## Problem to solve
How many lines of the data contain "before"? Reply with the number alone.

-- -- --

-- ==== Sys2Proof/Proofs/Decision.lean ====
section
/-!
PROOFS. The ten stages of a decision (R73 to R81, R85 to R89): what each makes of every lane, what a granted code has
passed, and when a stage leaves every lane as it stands. What a stage grants no later stage raises, so a bound on what one
stage leaves is a bound on the grant.
-/

namespace Sys2Proof.Machine

/-! ## No stage raises a value (R73, R84) -/

theorem decideLanes_lowered (s : State) (ls : List Lane) : List.Forall₂ Lowered ls (decideLanes s ls).final := by
  cases inhibited : s.inhibit.txinh with
  | true => rw [decideLanes_inhibited inhibited]; exact stageInhibit_lowered ls
  | false => rw [decideLanes_released inhibited]; exact foldl_lowered (laterStages_lowered s) ls

/-- Settles O44, stage by stage. -/
theorem noStageRaisesAValue : Obligations.NoStageRaisesAValue := fun s ls =>
  ⟨(decideLanes_lowered s ls).imp fun _ _ h => ⟨h.index, h.entry, h.requested, h.value⟩,
    fun f hf xs => (laterStages_lowered s f hf xs).imp fun _ _ h => ⟨h.index, h.entry, h.value⟩⟩

/-! ## One stage within a decision -/

/-- With TXINH released, the stages before one lower the request, and those after it lower what it leaves. -/
theorem decideLanes_around {s : State} (h : s.inhibit.txinh = false) {f : List Lane → List Lane}
    (hf : f ∈ laterStages s) (ls : List Lane) :
    ∃ xs, List.Forall₂ Lowered ls xs ∧ List.Forall₂ Lowered (f xs) (decideLanes s ls).final := by
  have lowers := laterStages_lowered s
  rw [decideLanes_released h]
  obtain ⟨before, after, split⟩ := List.append_of_mem hf
  rw [split] at lowers ⊢
  simp only [List.forall_mem_append, List.forall_mem_cons] at lowers
  rw [List.foldl_append, List.foldl_cons]
  exact ⟨_, foldl_lowered lowers.1 ls, foldl_lowered lowers.2.2 _⟩

theorem stageInhibit_off {ls : List Lane} {l : Lane} (h : l ∈ stageInhibit ls) : l.value = .off := by
  obtain ⟨x, -, rfl⟩ := List.mem_map.1 h
  rfl

/-- While TXINH is asserted every lane is granted OFF (R74). -/
theorem decideLanes_off {s : State} (h : s.inhibit.txinh = true) {ls : List Lane} {l : Lane}
    (hl : l ∈ (decideLanes s ls).final) : l.value = .off := by
  rw [decideLanes_inhibited h] at hl
  exact stageInhibit_off hl

/-- What every code that one stage leaves satisfies, every granted code satisfies, where lower codes satisfy it too. -/
theorem granted_of_stage {s : State} {Q : CarrierEntry → Nat → Prop} (lower : ∀ e c d, c ≤ d → Q e d → Q e c)
    {f : List Lane → List Lane} (hf : f ∈ laterStages s)
    (stage : ∀ xs, ∀ l ∈ f xs, ∀ c, l.value = .code c → Q l.entry c) (ls : List Lane) :
    ∀ l ∈ (decideLanes s ls).final, ∀ c, l.value = .code c → Q l.entry c := by
  cases inhibited : s.inhibit.txinh with
  | true => exact fun l hl c code => nomatch code.symm.trans (decideLanes_off inhibited hl)
  | false =>
    obtain ⟨xs, -, after⟩ := decideLanes_around inhibited hf ls
    refine forall_of_lowered (P := fun l => ∀ c, l.value = .code c → Q l.entry c) (fun l m h k c code => ?_) after
      (stage xs)
    obtain ⟨d, hd, le⟩ := h.code code
    rw [h.entry]
    exact lower _ _ _ le (k d hd)

/-! ## Lanes at a code -/

theorem isCode_iff {v : Power} : isCode v = true ↔ v ≠ .off := by cases v <;> simp [isCode]

theorem listedAtCode_iff {ls : List Lane} {i : Fin 8} :
    listedAtCode ls i = true ↔ ∃ a ∈ ls, a.index = i ∧ a.value ≠ .off := by
  simp only [listedAtCode, List.any_eq_true, Bool.and_eq_true, beq_iff_eq, isCode_iff]

theorem isSecondary_iff {l : Lane} : isSecondary l = true ↔ l.entry.role = .secondary := beq_iff_eq

/-- A lane that turning off leaves at a code is the lane itself, and the stage does not mean it. -/
theorem offWhen_code {p : Lane → Bool} {r : Reason} {l : Lane} (h : (offWhen p r l).value ≠ .off) :
    offWhen p r l = l ∧ p l = false := by
  unfold offWhen at h ⊢
  split at h
  · exact absurd rfl h
  · next left => rw [if_neg left]; exact ⟨rfl, by simpa [isCode_iff.2 h] using left⟩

-- -- --

## Answer to this problem
2